(9616:東証1部) 共立メンテナンス 2017年3月期第1四半期業績レポート

2016/09/14

kyoritsu

今回のポイント
・17/3期1Qは前年同期比12.9%増収、39.5%経常増益。寮事業の期初稼働率は、前年比1.0ポイント増の98.3%と好調なスタート。ホテル事業においては、ドーミーイン事業、リゾート事業共に堅調な国内旅行者に加え、インバウンド需要が前期を上回っての増加傾向であり、高客室単価にて推移した。営業利益は33.3%増益となり、なかでも今1Qは主力の寮事業が31.9%増益と業績を牽引した。・通期予想に修正はなく、2.2%増収、12.5%経常増益を見込む。寮事業の期初稼働率は、前年比1.0ポイント増の98.3%と好調なスタート。ホテル事業ではドーミーイン7棟(うち海外1棟)、リゾートホテル1棟の新規事業所が売上貢献する。利益面ではホテル事業においてリゾート事業が大幅な増益となる見通し。配当は年52円(うち上期26円)を予定する。

・上期予想が4.4%増収、16.2%経常増益予想に対して1Q実績は12.9%増収、39.5%経常増益。書き入れ時の夏場を控え、保守的な予想といえる。目を引いたのは寮事業の利益。ホテル事業を巡ってはインバウンド需要のピークアウトがささやかれているが、これは高額消費の落ち込みによるものである。訪日外客数は2桁増が続いており、訪日外客数の増加は、高額消費とは直接関係ない同社のホテル事業の業績への貢献を引き続き後押しするだろう。

会社概要

“ライフステージにおける様々な場面での「食」と「住」さらに「癒し」のサービスを通じて、広く社会の発展に寄与する”と言う経営方針の下、「現代版下宿屋」(食事付きの寮の運営)を中心にした寮事業、「温泉感覚を取り入れた大浴場」と「美味しい朝食」といった寮事業のノウハウを活かしたホスピタリティ重視のビジネスホテルや「リーズナブルで質の高いリゾートライフ空間の創造と提供」をテーマに掲げたリゾートホテルのホテル事業、オフィス(事務所)・レジデンス(住居)のビルメンテナンス、ビル賃貸及び賃貸代行、駐車場運営等の総合ビルマネジメント事業、外食やレストラン運営受託のフーズ事業等を展開。知名度と実績で他社を凌駕する主力の寮事業を安定収益源とし、ホテル事業の育成により成長を加速している。
事業の種類別セグメントと売上構成(16/3期)は次の通りである。

【沿革】

設立は1979年9月。食の世界に長く携わった創業者 石塚晴久氏が調理人として企業の給食施設の運営受託を開始した。翌80年には千葉県佐倉市に、木造2階建て(四畳半が28室)の民間学生寮「学生会館」第一号棟が誕生。「食」を第一として、「学生の健康と元気こそが親の安心」との考えのもと、提携先の学校名を冠した学生会館事業を展開。東京・神奈川地区、名古屋地区、大阪地区へとエリアを拡大した。85年4月には、「一室から借りる事ができ、朝夕2食付き」を特徴とし、ゆっくり身体を癒せる「大浴場」も重視した社員寮事業を開始。87年5月には、学生寮、社会人寮、給食施設等の受託事業で培った「賄いのノウハウ」を活かし外食事業に展開。93年6月に本社移転(東京都千代田区)を経て、同年7月に長野県でリゾートホテル事業に、8月に埼玉県でビジネスホテル事業に参入した。翌94年9月、現在のJASDAQ市場へ上場(店頭登録)、99年3月の東証二部上場を経て、01年9月に東証一部上場となった。

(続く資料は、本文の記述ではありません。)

/-! ## Motion input, mode selector and scheduler -/

/-- R10, R11, R12 and R15: an accepted BODY_STATE stores the clamped record with age 0, flushes the preview schedule where
the record is REVERSE in ACTIVE, and answers with the clamped-field list and the travel carry. -/
def Obligations.BodyStateIsClampedAndStored : Prop :=
  ∀ (h : LinkHeader) (b : BodyFields) (s : State), s.held = false → fits .bodyState h → s.sup.part ≠ .start →
    ∃ t, exec (.bodyState h b) s = .next t ∧ frameTaken .bodyState h s t ∧
      let m := t.motion
      m.w = max (-2000) (min 2000 b.w.toInt) ∧ m.p = max (-4000) (min 4000 b.p.toInt) ∧
      m.q = max (-4000) (min 4000 b.q.toInt) ∧ m.speed = min 9000 b.speed.toNat ∧
      m.direction = (if b.direction = 0x01 then .reverse else .forward) ∧
      (∀ c, m.floors.get c = min 4000 (b.floors.get c).toNat) ∧ m.age = 0 ∧
      (m.direction = .reverse ∧ s.sup.part = .active → flushed s t) ∧
      (¬(m.direction = .reverse ∧ s.sup.part = .active) → t.sched = s.sched ∧ t.arb = s.arb) ∧
      t.acq = s.acq ∧ t.law = s.law ∧ t.drive = s.drive ∧ t.sup = s.sup ∧ t.cal = s.cal ∧
      answeredDone h
        (natBytes (bit (m.w ≠ b.w.toInt) + 2 * bit (m.p ≠ b.p.toInt) + 4 * bit (m.q ≠ b.q.toInt)
            + 8 * bit (m.speed ≠ b.speed.toNat) + 16 * bit (b.direction ≠ 0x00 ∧ b.direction ≠ 0x01)
            + 32 * bit (m.floors.fl ≠ b.floors.fl.toNat) + 64 * bit (m.floors.fr ≠ b.floors.fr.toNat)
            + 128 * bit (m.floors.rl ≠ b.floors.rl.toNat) + 256 * bit (m.floors.rr ≠ b.floors.rr.toNat))
          ++ natBytes s.sched.carry) t

/-- R13 and R14: the age goes up by 1 and stays at 255, in every part state; the body state is fresh exactly while the
image is VALID and the age is at most body_timeout. -/
def Obligations.BodyAgeRunsAndDecidesFreshness : Prop :=
  (∀ s : State, s.held = false →
    exec .bodyAgeTick s = .next { s with motion := { s.motion with age := min 255 (s.motion.age + 1) } }) ∧
  ∀ s : State, s.bodyFresh = true ↔ imageIsValid s ∧ s.motion.age ≤ bodyTimeout s.cal.working

/-- R22: every valid frame but RESTART, performed or refused, hands its mode code to the selector in every part state. A
code 0..3 that equals the last valid code seen becomes the mode in force and is the last code after; any other code 0..3
leaves the mode in force; a code 4..15 leaves the mode in force and is recorded as none. -/
def Obligations.ValidFramesFeedTheModeSelector : Prop :=
  ∀ (i : Instr) (k : RequestKind) (h : LinkHeader) (payload : List Byte) (s : State),
    requestParts i = some (k, h, payload) → k ≠ .restart → s.held = false → fits k h →
    ∃ t, exec i s = .next t ∧
      (∀ m : Mode, m.code = h.mode.toNat →
        t.modes.lastCode = some m ∧
        t.modes.inForce = if s.modes.lastCode = some m then m else s.modes.inForce) ∧
      (4 ≤ h.mode.toNat → t.modes = { inForce := s.modes.inForce, lastCode := none })

/-- R47 to R49: the checks of PREVIEW_EVENT in their order; the first that fails gives the refusal and nothing but the
link port and the mode selector changes. -/
def Obligations.AdmissionChecksInOrder : Prop :=
  ∀ (h : LinkHeader) (e : EventFields) (s : State), s.held = false → fits .previewEvent h →
    (s.sup.part = .start → refusedWith .busy .previewEvent h (.previewEvent h e) s) ∧
    (s.sup.part = .limp → refusedWith .limpActive .previewEvent h (.previewEvent h e) s) ∧
    (s.sup.part = .standby ∨ s.sup.part = .stopping →
      refusedWith .wrongState .previewEvent h (.previewEvent h e) s) ∧
    (s.sup.part = .active →
      (24 ≤ e.tag.toNat → refusedWith .badTag .previewEvent h (.previewEvent h e) s) ∧
      (e.tag.toNat < 24 → tagTaken s e.tag.toNat → refusedWith .tagBusy .previewEvent h (.previewEvent h e) s) ∧
      (e.tag.toNat < 24 → ¬tagTaken s e.tag.toNat →
        (¬valuesTaken e → refusedWith .badValue .previewEvent h (.previewEvent h e) s) ∧
        (valuesTaken e → s.motion.direction = .reverse →
          refusedWith .wrongDirection .previewEvent h (.previewEvent h e) s) ∧
        (valuesTaken e → s.motion.direction = .forward → (∀ c ∈ wheelsOf e.track, passedAtAdmission s e c = true) →
          refusedWith .tooLate .previewEvent h (.previewEvent h e) s)))

/-- R48 to R50: a PREVIEW_EVENT that passes every check. The entry joins the table with the clamped values, the windows
that are not passed join the store PENDING, the admission number goes up by 1, front windows passed at admission are
counted skipped, an EARLY event with none left at the front is entered FORCED_LATE, and the reply says so. -/
def Obligations.AdmissionMakesEventAndWindows : Prop :=
  ∀ (h : LinkHeader) (e : EventFields) (s : State) (track : Track) (asked : ReportPoint),
    s.held = false → fits .previewEvent h → s.sup.part = .active → e.tag.toNat < 24 → ¬tagTaken s e.tag.toNat →
    valuesTaken e → trackOfCode e.track = some track → reportOfCode e.report = some asked →
    s.motion.direction = .forward → (∃ c ∈ wheelsOf e.track, passedAtAdmission s e c = false) →
    let created := (wheelsOf e.track).filter fun c => !passedAtAdmission s e c
    let skipped := ((wheelsOf e.track).filter fun c => c.isFront && passedAtAdmission s e c).length
    let report : ReportPoint := if asked = .early ∧ (∀ c ∈ created, c.isFront = false) then .forcedLate else asked
    ∃ t, exec (.previewEvent h e) s = .next t ∧ frameTaken .previewEvent h s t ∧
      t.sched = { s.sched with
        events := s.sched.events ++
          [{ tag := e.tag.toNat, track := track, severity := e.severity.toNat, report := report,
             admissionMs := s.sched.msCount, admissionNo := s.sched.admissionNo,
             front := { served := 0, overridden := 0, skipped := skipped },
             rear := { served := 0, overridden := 0, skipped := 0 } }],
        pendingWindows := s.sched.pendingWindows ++ created.map fun c =>
          { corner := c, parent := .event e.tag.toNat, severity := e.severity.toNat, lead := takenLead e,
            length := takenLength e, trail := takenTrail e, cSoft := min 4000 e.cSoft.toNat,
            cFirm := min 4000 e.cFirm.toNat, pos := admissionPosition s e c, admissionMs := s.sched.msCount,
            admissionNo := s.sched.admissionNo },
        admissionNo := s.sched.admissionNo + 1 } ∧
      t.acq = s.acq ∧ t.law = s.law ∧ t.arb = s.arb ∧ t.drive = s.drive ∧ t.motion = s.motion ∧ t.sup = s.sup ∧
      t.cal = s.cal ∧
      answeredDone h
        [e.tag, BitVec.ofNat 8 report.code,
         BitVec.ofNat 8 (bit (.fl ∈ created) + 2 * bit (.fr ∈ created) + 4 * bit (.rl ∈ created)
           + 8 * bit (.rr ∈ created)),
         BitVec.ofNat 8 skipped,
         BitVec.ofNat 8 (bit (takenLength e ≠ 10 * e.length.toNat) + 2 * bit (takenLead e ≠ 10 * e.lead.toNat)
           + 4 * bit (takenTrail e ≠ 10 * e.trail.toNat) + 8 * bit (4000 < e.cSoft.toNat)
           + 16 * bit (4000 < e.cFirm.toNat))] t
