@[simp] theorem State.setSched_acq (s : State) (x : Scheduler) : (s.setSched x).acq = s.acq := rfl
@[simp] theorem State.setSched_law (s : State) (x : Scheduler) : (s.setSched x).law = s.law := rfl
@[simp] theorem State.setSched_arb (s : State) (x : Scheduler) : (s.setSched x).arb = s.arb := rfl
@[simp] theorem State.setSched_drive (s : State) (x : Scheduler) : (s.setSched x).drive = s.drive := rfl
@[simp] theorem State.setSched_motion (s : State) (x : Scheduler) : (s.setSched x).motion = s.motion := rfl
@[simp] theorem State.setSched_modes (s : State) (x : Scheduler) : (s.setSched x).modes = s.modes := rfl
@[simp] theorem State.setSched_sched (s : State) (x : Scheduler) : (s.setSched x).sched = x := rfl
@[simp] theorem State.setSched_sup (s : State) (x : Scheduler) : (s.setSched x).sup = s.sup := rfl
@[simp] theorem State.setSched_link (s : State) (x : Scheduler) : (s.setSched x).link = s.link := rfl
@[simp] theorem State.setSched_cal (s : State) (x : Scheduler) : (s.setSched x).cal = s.cal := rfl
@[simp] theorem State.setSched_held (s : State) (x : Scheduler) : (s.setSched x).held = s.held := rfl
@[simp] theorem State.setSched_drven (s : State) (x : Scheduler) : (s.setSched x).drven = s.drven := rfl
@[simp] theorem State.setSched_sdo (s : State) (x : Scheduler) : (s.setSched x).sdo = s.sdo := rfl
@[simp] theorem State.setSched_freeCount (s : State) (x : Scheduler) : (s.setSched x).freeCount = s.freeCount := rfl
@[simp] theorem State.setSched_pending (s : State) (x : Scheduler) : (s.setSched x).pending = s.pending := rfl

@[simp] theorem State.setSup_acq (s : State) (x : Supervisor) : (s.setSup x).acq = s.acq := rfl
@[simp] theorem State.setSup_law (s : State) (x : Supervisor) : (s.setSup x).law = s.law := rfl
@[simp] theorem State.setSup_arb (s : State) (x : Supervisor) : (s.setSup x).arb = s.arb := rfl
@[simp] theorem State.setSup_drive (s : State) (x : Supervisor) : (s.setSup x).drive = s.drive := rfl
@[simp] theorem State.setSup_motion (s : State) (x : Supervisor) : (s.setSup x).motion = s.motion := rfl
@[simp] theorem State.setSup_modes (s : State) (x : Supervisor) : (s.setSup x).modes = s.modes := rfl
@[simp] theorem State.setSup_sched (s : State) (x : Supervisor) : (s.setSup x).sched = s.sched := rfl
@[simp] theorem State.setSup_sup (s : State) (x : Supervisor) : (s.setSup x).sup = x := rfl
@[simp] theorem State.setSup_link (s : State) (x : Supervisor) : (s.setSup x).link = s.link := rfl
@[simp] theorem State.setSup_cal (s : State) (x : Supervisor) : (s.setSup x).cal = s.cal := rfl
@[simp] theorem State.setSup_held (s : State) (x : Supervisor) : (s.setSup x).held = s.held := rfl
@[simp] theorem State.setSup_drven (s : State) (x : Supervisor) : (s.setSup x).drven = s.drven := rfl
@[simp] theorem State.setSup_sdo (s : State) (x : Supervisor) : (s.setSup x).sdo = s.sdo := rfl
@[simp] theorem State.setSup_freeCount (s : State) (x : Supervisor) : (s.setSup x).freeCount = s.freeCount := rfl
@[simp] theorem State.setSup_pending (s : State) (x : Supervisor) : (s.setSup x).pending = s.pending := rfl

@[simp] theorem State.setCal_acq (s : State) (x : CalStore) : (s.setCal x).acq = s.acq := rfl
@[simp] theorem State.setCal_law (s : State) (x : CalStore) : (s.setCal x).law = s.law := rfl
@[simp] theorem State.setCal_arb (s : State) (x : CalStore) : (s.setCal x).arb = s.arb := rfl
@[simp] theorem State.setCal_drive (s : State) (x : CalStore) : (s.setCal x).drive = s.drive := rfl
@[simp] theorem State.setCal_motion (s : State) (x : CalStore) : (s.setCal x).motion = s.motion := rfl
@[simp] theorem State.setCal_modes (s : State) (x : CalStore) : (s.setCal x).modes = s.modes := rfl
@[simp] theorem State.setCal_sched (s : State) (x : CalStore) : (s.setCal x).sched = s.sched := rfl
@[simp] theorem State.setCal_sup (s : State) (x : CalStore) : (s.setCal x).sup = s.sup := rfl
@[simp] theorem State.setCal_link (s : State) (x : CalStore) : (s.setCal x).link = s.link := rfl
@[simp] theorem State.setCal_cal (s : State) (x : CalStore) : (s.setCal x).cal = x := rfl
@[simp] theorem State.setCal_held (s : State) (x : CalStore) : (s.setCal x).held = s.held := rfl
@[simp] theorem State.setCal_drven (s : State) (x : CalStore) : (s.setCal x).drven = s.drven := rfl
@[simp] theorem State.setCal_sdo (s : State) (x : CalStore) : (s.setCal x).sdo = s.sdo := rfl
@[simp] theorem State.setCal_freeCount (s : State) (x : CalStore) : (s.setCal x).freeCount = s.freeCount := rfl
@[simp] theorem State.setCal_pending (s : State) (x : CalStore) : (s.setCal x).pending = s.pending := rfl
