-- ==== Sys2Proof/Laws/Image.lean ====
section
/-! SUPPORT. The fields, points and edges of the image that a check of R174 finds, read from what the statements say of
an offset. -/

namespace Sys2Proof.Machine

open Sys2Proof

/-- Some field of the image begins at the offset and is out of its range. -/
def fieldFails (m : Memory) (o : Nat) : Prop := ∃ f ∈ fieldRanges, f.offset = o ∧ f.inRange m = false

theorem twoByte_fails {m : Memory} {lo hi o : Nat} (hmem : twoByteRange lo hi o ∈ fieldRanges)
    (h : ¬(lo ≤ m.word o ∧ m.word o ≤ hi)) : fieldFails m o := by
  refine ⟨_, hmem, rfl, ?_⟩
  simp only [FieldRange.inRange, FieldRange.held, twoByteRange, Limit.value]
  simpa using h

theorem oneByte_fails {m : Memory} {lo hi o : Nat} (hmem : oneByteRange lo hi o ∈ fieldRanges)
    (h : ¬(lo ≤ (m.read o).toNat ∧ (m.read o).toNat ≤ hi)) : fieldFails m o := by
  refine ⟨_, hmem, rfl, ?_⟩
  simp only [FieldRange.inRange, FieldRange.held, oneByteRange, Limit.value]
  simpa using h

theorem mem_fieldRanges_head {f : FieldRange} (h : f ∈ headRanges) : f ∈ fieldRanges := by
  simp only [fieldRanges, List.mem_append]
  exact .inl (.inl h)

theorem mem_fieldRanges_mode {f : FieldRange} {b : Nat} (hb : b = 52 ∨ b = 66 ∨ b = 80 ∨ b = 94)
    (h : f ∈ modeRowRanges b) : f ∈ fieldRanges := by
  simp only [fieldRanges, List.mem_append, List.mem_flatMap]
  exact .inl (.inr ⟨b, by simpa using hb, h⟩)

/-- A field of the head that is out of its range is a field of the table (section 11.5). -/
theorem headOutOfRange_fails {m : Memory} {o : Nat} (h : headOutOfRange m o) : fieldFails m o := by
  have two : ∀ lo hi, twoByteRange lo hi o ∈ headRanges → ¬(lo ≤ m.word o ∧ m.word o ≤ hi) → fieldFails m o :=
    fun lo hi hm => twoByte_fails (mem_fieldRanges_head hm)
  have one : ∀ lo hi, oneByteRange lo hi o ∈ headRanges →
      ¬(lo ≤ (m.read o).toNat ∧ (m.read o).toNat ≤ hi) → fieldFails m o :=
    fun lo hi hm => oneByte_fails (mem_fieldRanges_head hm)
  rcases h with h | h | h | h | h | h | h | h | hrest
  · exact two 2000 3600 (by rw [h.1]; decide) h.2
  · exact two 500 900 (by rcases h.1 with rfl | rfl <;> decide) h.2
  · exact two 600 2200 (by rcases h.1 with rfl | rfl <;> decide) h.2
  · exact two 0 4095 (by rcases h.1 with rfl | rfl | rfl | rfl <;> decide) (by omega)
  · exact two 1 4095 (by rcases h.1 with rfl | rfl | rfl | rfl <;> decide) h.2
  · exact one 1 16 (by rw [h.1]; decide) h.2
  · exact one 1 64 (by rw [h.1]; decide) h.2
  · exact two 20 200 (by rw [h.1]; decide) h.2
  · rcases hrest with h | h | h | h | h | h | h | h
    · exact two 20 2000 (by rcases h.1 with rfl | rfl | rfl <;> decide) h.2
    · exact two 0 1650 (by rcases h.1 with rfl | rfl <;> decide) (by omega)
    · exact two 1800 2500 (by rw [h.1]; decide) h.2
    · exact one 0 7 (by rw [h.1]; decide) (by omega)
    · exact one 10 100 (by rw [h.1]; decide) h.2
    · exact two 10 500 (by rw [h.1]; decide) h.2
    · exact two 20 500 (by rw [h.1]; decide) h.2
    · exact two 20 300 (by rw [h.1]; decide) h.2

/-- A field of a mode row that is out of its range is a field of the table. -/
theorem modeOutOfRange_fails {m : Memory} {o : Nat} (h : modeOutOfRange m o) : fieldFails m o := by
  obtain ⟨b, hb, h⟩ := h
  rcases h with ⟨rfl, h⟩ | ⟨rfl, h⟩ | ⟨rfl, h⟩ | ⟨rfl, h⟩ | ⟨ho, h⟩ | ⟨rfl, h⟩
  · exact twoByte_fails (lo := 0) (hi := 4000) (mem_fieldRanges_mode hb (by simp [modeRowRanges])) (by omega)
  · refine ⟨⟨b + 2, true, .field b, .const 4000⟩, mem_fieldRanges_mode hb (by simp [modeRowRanges]), rfl, ?_⟩
    simpa [FieldRange.inRange, FieldRange.held, Limit.value] using h
  · exact twoByte_fails (lo := 0) (hi := 4000) (mem_fieldRanges_mode hb (by simp [modeRowRanges])) (by omega)
  · refine ⟨⟨b + 6, true, .field b, .field (b + 2)⟩, mem_fieldRanges_mode hb (by simp [modeRowRanges]), rfl, ?_⟩
    simpa [FieldRange.inRange, FieldRange.held, Limit.value] using h
  · refine twoByte_fails (lo := 1) (hi := 500) (mem_fieldRanges_mode hb ?_) h
    rcases ho with rfl | rfl <;> simp [modeRowRanges]
  · exact twoByte_fails (lo := 0) (hi := 1) (mem_fieldRanges_mode hb (by simp [modeRowRanges])) (by omega)

/-- What the statements call out of range is found in the table of the ranges. -/
theorem outOfRange_fails {m : Memory} {o : Nat} (h : outOfRange m o) : fieldFails m o := by
  rcases h with h | h | ⟨k, hk, rfl, h⟩
  · exact headOutOfRange_fails h
  · exact modeOutOfRange_fails h
  · refine twoByte_fails (lo := 0) (hi := 4000) ?_ (by omega)
    simp only [fieldRanges, List.mem_append, List.mem_map, List.mem_range]
    exact .inr ⟨k, hk, rfl⟩

/-- A point that is not greater than the one before it is a point of the table. -/
theorem outOfOrder_mem {m : Memory} {o : Nat} (h : outOfOrder m o) : o ∈ innerPoints ∧ m.word o ≤ m.word (o - 2) := by
  obtain ⟨r, k, hr, hk, rfl, h⟩ := h
  simp only [innerPoints, List.mem_flatMap, List.mem_map, List.mem_range]
  exact ⟨⟨r, hr, k, hk, rfl⟩, h⟩

end Sys2Proof.Machine
end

新中期経営計画「共立フルアクセル・プラン」:16/3期~18/3期の3ヶ年計画

昨年5月に新たな中期計画として、「共立フルアクセル・プラン」を策定した。

経営環境
・異次元緩和による低金利及び円安の継続
・建築費の高止まり
「日本再興戦略」改訂2014
・観光資源の活用/インバウンド促進
・大学改革/グローバル化
・法人税率の段階的な引き下げ
・コーポレートガバナンスコードの策定
将来のイベント
・2019年10月消費増税(8%→10%)(計画策定時は2017年4月予定)
・2020年オリンピック・パラリンピック東京大会開催

その上で「共立フルアクセル・プラン」において2018年3月期に目指す目標は以下の通り

基本方針として
1. お客様のニーズに応えるべく、開発投資を集中的かつ積極的に加速
2. 価値と価格のバランス適正化による収益力の強化
を掲げている

開発室数は寮・ドミールで4,930室、ドーミーインが2,794室、リゾートホテルは641室。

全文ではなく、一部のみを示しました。